HARD TIMES IN ALBERTA

Abas Abukar wanted to be successful. At 21, the Somali immigrant was studying toward a business degree. He’d worked two summer jobs to pay his tuition at Toronto’s Humber College, one at Rogers Communications and the other at Home Depot, but it wasn’t enough. In June 2008, Abukar moved to Edmonton. He’d planned to work for a year, making enough money to cover his tuition. Four months later, his body was found in a park; he had been shot to death.
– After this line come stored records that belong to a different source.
theorem verification_ends (s : State) (n : BitVec 2) (a : Nat) (p : Master) (d seed : Bytes) (hq : Quiet s) (hon : mainPower s = true)
    (hrequest : s.mae.request = none) (hjob : (laneAt s n.toNat).job = some (.desc a p d seed)) (hop : descOp d = 3)
    (hread : readDesc s d = { state := s, outcome := .ok }) (hplain : PlainWrite s 27 (a + 32) 32) :
    Leads (.laneJobDone n .ok) s (fun t =>
      let v := verifyDesc (memBytes s (descAux d) 3073) (memBytes s (descIn d) (descInLen d))
      memBytes t (a + 32) 32 = descTail v n.toNat p 0 (laneAt s n.toNat).started s.ttc ∧
      (∀ x, (x < a + 32 ∨ a + 64 ≤ x) → memByte t x = memByte s x) ∧ (laneAt t n.toNat).job = none ∧
      getR64 t Reg.LSU_VERIFIES = getR64 s Reg.LSU_VERIFIES + 1 ∧
      Raises s t (265 :: if v ≠ 0 ∧ v ≠ 1 then [267] else [])) := by
  obtain ⟨hin, haux⟩ := readDesc_plain hop hread
  generalize hu : setLane s n.toNat { laneAt s n.toNat with job := none } = u
  have hin' : PlainRead u 27 (descIn d) (descInLen d) := by
    rw [← hu]
    exact hin
  have haux' : PlainRead u 27 (descAux d) 3073 := by
    rw [← hu]
    exact haux
  have hmsg : engineBytes u (descIn d) (descInLen d) = memBytes s (descIn d) (descInLen d) := by
    rw [engineBytes_plain hin', ← hu]
    rfl
  have hkey : engineBytes u (descAux d) 3073 = memBytes s (descAux d) 3073 := by
    rw [engineBytes_plain haux', ← hu]
    rfl
  have hwrite : PlainWrite (countVerify u) 27 (a + 32) 32 := by
    rw [← hu]
    exact plainWrite_setR _ (by decide) (by decide) (plainWrite_setR _ (by decide) (by decide) hplain)
  have hend : laneEnd s n.toNat .ok = endDesc (countVerify u) a p (verifyDesc (memBytes s (descAux d) 3073)
      (memBytes s (descIn d) (descInLen d))) n.toNat 0 (laneAt s n.toNat).started := by
    have hrefuses (msg : Bytes) : plateRefuses d msg = false := by
      have hnot : ¬ (descOp d = 2 ∧ descBranch d = 4095) := by omega
      simp [plateRefuses, hnot]
    have hrun (msg aux : Bytes) : runDesc u d seed msg aux = { state := countVerify u, result := verifyDesc aux msg, out := [] } := by
      rw [runDesc, hop]
      rfl
    have hdone : Access.ok ≠ Access.ok ↔ False := by simp
    rw [laneEnd, hjob]
    dsimp only
    rw [hu, finishDesc]
    simp only [hdone, if_false, readDesc_served hop hin' haux', hrun, hrefuses, Bool.false_eq_true, List.isEmpty_nil, if_true,
      hmsg, hkey]
  generalize verifyDesc (memBytes s (descAux d) 3073) (memBytes s (descIn d) (descInLen d)) = v at hend
  obtain ⟨hbytes, hout, hform, hraises⟩ := endDesc_ends p v n.toNat 0 (laneAt s n.toNat).started hwrite
  generalize endDesc (countVerify u) a p v n.toNat 0 (laneAt s n.toNat).started = t at hend hbytes hout hform hraises
  have huform : u = { s with lanes := u.lanes } := by
    rw [← hu]
    rfl
  have hcount : getR64 (countVerify u) Reg.LSU_VERIFIES = getR64 s Reg.LSU_VERIFIES + 1 := by
    rw [countVerify, countR64, getR64_setR64, huform]
    rfl
  have hctrl : (countVerify u).ttc = s.ttc ∧ (countVerify u).mae = s.mae ∧ (∀ x, memByte (countVerify u) x = memByte s x) ∧
      (Quiet s → Quiet (countVerify u)) ∧ (countVerify u).evtPend = s.evtPend ∧ (countVerify u).ports = s.ports ∧
      (countVerify u).lanes = u.lanes := by
    rw [huform]
    exact ⟨rfl, rfl, fun _ => rfl, id, rfl, rfl, rfl⟩
  generalize countVerify u = c at hbytes hout hform hraises hcount hctrl
  obtain ⟨httc, hmae, hbyte, hquiet, hevents, hports, hlanes⟩ := hctrl
  have hrun : runRequest t = t := by
    have hnone : t.mae.request = none := by
      rw [(congrArg State.mae hform :), ← hrequest, ← hmae]
      rfl
    rw [runRequest, hnone]
  have hexec : exec (.laneJobDone n .ok) s = done (if mainPower s then runRequest (laneEnd s n.toNat .ok) else s) := rfl
  rw [if_pos hon, hend, hrun] at hexec
  have htregs : t.regs = c.regs := (congrArg State.regs hform :)
  have htlanes : t.lanes = u.lanes := (congrArg State.lanes hform :).trans hlanes
  refine leads_done hexec ?_ ⟨?_, fun x hx => (hout x hx).trans (hbyte x), ?_, ?_, ?_⟩
  · rw [hform]
    exact hquiet hq
  · rw [hbytes, httc]
  · rw [laneAt, htlanes, ← laneAt, ← hu, laneAt_setLane_same s n.isLt]
  · rw [getR64, getR_congr htregs, getR_congr htregs]
    exact hcount
  · obtain ⟨hpend, v, hv⟩ := hraises
    refine ⟨fun k hk => ?_, v, ?_⟩
    · rw [hpend k hk, isPending, isPending, hevents]
    · rw [hv, hports]

/-- Settles O29: a descriptor's result is one write behind it, a fence that leaves a lane serving ends nothing. -/
theorem latticeLanes : Obligations.LatticeLanes := by
  refine ⟨?_, ?_, ?_, flush_ends, job_taken, ?_, verification_ends, ?_, ?_, ?_⟩
  case refine_1 =>
    intro s m a hq hm hroom halign hlanes
    have hpush : lsuPush s m a = { s with descQueue := s.descQueue ++ [(a.toNat, m)] } := by
      have hsome : (unfencedLanes { s with descQueue := s.descQueue ++ [(a.toNat, m)] }).isEmpty = false := by
        have hsame : unfencedLanes { s with descQueue := s.descQueue ++ [(a.toNat, m)] } = unfencedLanes s := rfl
        rw [hsame]
        simpa using hlanes
      rw [lsuPush, if_neg (by omega), if_neg (by omega), noLaneEnds, if_neg (by rw [hsome]; decide)]
    refine leads_guardedWrite (f := fun s => lsuPush s m a) rfl hm ?_ ?_
    · rw [hpush]
      exact hq
    · rw [hpush]
  case refine_2 =>
    intro s m a hq hm hfull
    have hpush : lsuPush s m a = raise (orR s Reg.LSU_ERR 1) 266 := by rw [lsuPush, if_pos (by omega)]
    have honly := onlyRegs_then_raise (onlyRegs_orR s Reg.LSU_ERR 1) 266
    refine leads_guardedWrite (f := fun s => lsuPush s m a) rfl hm ?_ ?_
    · rw [hpush]
      exact quiet_of_onlyRegs honly hq
    · rw [hpush]
      refine ⟨?_, honly⟩
      rw [bitR, getR_congr (raise_regs _ _), getR_orR]
      simp [bit]
  case refine_3 =>
    intro s m a hq hm hroom halign
    have hpush : lsuPush s m a = raise (orR s Reg.LSU_ERR 2) 266 := by rw [lsuPush, if_neg (by omega), if_pos halign]
    have honly := onlyRegs_then_raise (onlyRegs_orR s Reg.LSU_ERR 2) 266
    refine leads_guardedWrite (f := fun s => lsuPush s m a) rfl hm ?_ ?_
    · rw [hpush]
      exact quiet_of_onlyRegs honly hq
    · rw [hpush]
      refine ⟨?_, honly⟩
      rw [bitR, getR_congr (raise_regs _ _), getR_orR]
      simp [bit]
  case refine_4 =>
    intro s n hq hfree
    have hexec : exec (.laneJobStart n) s = done s := by
      have hrow : exec (.laneJobStart n) s = done (if mainPower s then laneStart s n.toNat else s) := rfl
      rw [hrow, laneStart, if_pos hfree, ite_self]
    exact leads_done hexec hq rfl
  case refine_5 =>
    intro s m bits hq hm hserves
    obtain ⟨k, hk, hopen, hbit⟩ := hserves
    obtain ⟨hfenced, hlanes, -, hpending⟩ :=
      fences_named (List.range 4) (fun n hn => List.mem_range.mp hn) bits hk hbit s hopen
    refine leads_guardedWrite (f := fun s => (List.range 4).foldl (fun t n => if bits.getLsbD n then lsuFence t n 3 else t) s) rfl hm ?_ ?_
    · exact hfenced.quiet hq
    · refine ⟨fun n hn => ⟨?_, (hlanes n).2⟩, hfenced.2, (congrArg State.descQueue hfenced.1 :), fun ⟨n, hn, ho, hb⟩ =>
        hpending ⟨n, List.mem_range.mpr hn, ho, hb⟩⟩
      rw [(hlanes n).1]
      simp [hn]
  case refine_6 =>
    intro s n hq
    have hexec : exec (.laneSelfTest n true) s = done s := by
      have hrow : exec (.laneSelfTest n true) s = done (if !mainPower s ∨ true ∨ (laneAt s n.toNat).fenced ∨
        (laneAt s n.toNat).job.isSome then s else lsuFence s n.toNat 1) := rfl
      rw [hrow, if_pos (.inr (.inl rfl))]
    exact leads_done hexec hq rfl
  case refine_7 =>
    intro s n hq hon hopen hjob hserves
    obtain ⟨k, hk, hne, hother⟩ := hserves
    have hexec : exec (.laneSelfTest n false) s = done (lsuFence s n.toNat 1) := by
      have hrow : exec (.laneSelfTest n false) s = done (if !mainPower s ∨ false ∨ (laneAt s n.toNat).fenced ∨
        (laneAt s n.toNat).job.isSome then s else lsuFence s n.toNat 1) := rfl
      rw [hrow, if_neg (by simp [hon, hopen, hjob])]
    rw [lsuFence_leaves n.isLt hk hne hother, if_neg (by simp [hopen])] at hexec
    obtain ⟨hfenced, hlanes, hfault, hraises⟩ := recordLaneFence_fences s n.isLt 1
    refine leads_done hexec (hfenced.quiet hq) ⟨?_, hfault, hfenced.2, hraises⟩
    rw [(hlanes n.toNat).1]
    simp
Abukar is among the dozens of young Somali men who have been murdered in Alberta in the last decade. Many of these men, like Abukar, were attracted to the oil-rich province by the allure of well-paying jobs that would allow them to save for their futures or to send money home to their families in Ontario.

While Abukar did find work as an electrical technician, many others who head west are disappointed. Instead, they end up in poorly paid jobs or unemployed — and may be easily drawn into the lucrative drug trade. The recent plunge in oil prices worsens their prospects.

In Alberta, police estimate the drug industry at $5 billion, with drug dealers flooding the oil patches of northern Alberta with cheap hard drugs like cocaine. In Fort McMurray, for instance, cocaine trafficking charges outnumbered marijuana charges five to one in 2010.

In January, days after two more Somali men were shot dead in separate incidents, Calgary Imam Abdi Hersy told a local newspaper that violence over the last decade has created “a graveyard for Somali boys.” Other Somali community leaders have characterized these young men as being part of a lost generation who don’t belong. Police suspect Abukar had friends connected to the gangs, which may have led to his murder.

Some stories end in frustration rather than tragedy. Abla Nurah’s father was a teacher in Somalia before coming to Toronto in 1992. Because his teaching credentials didn’t meet provincial standards, he moved to Fort McMurray, leaving his family behind. “He’s had to settle for labour,” says Nurah, 24. “You try so hard, and you’re met with so many obstacles that you just give up. Resentment can quickly turn into complacency.”

—A.L.

Andrew Livingstone is an award-winning journalist based in Toronto.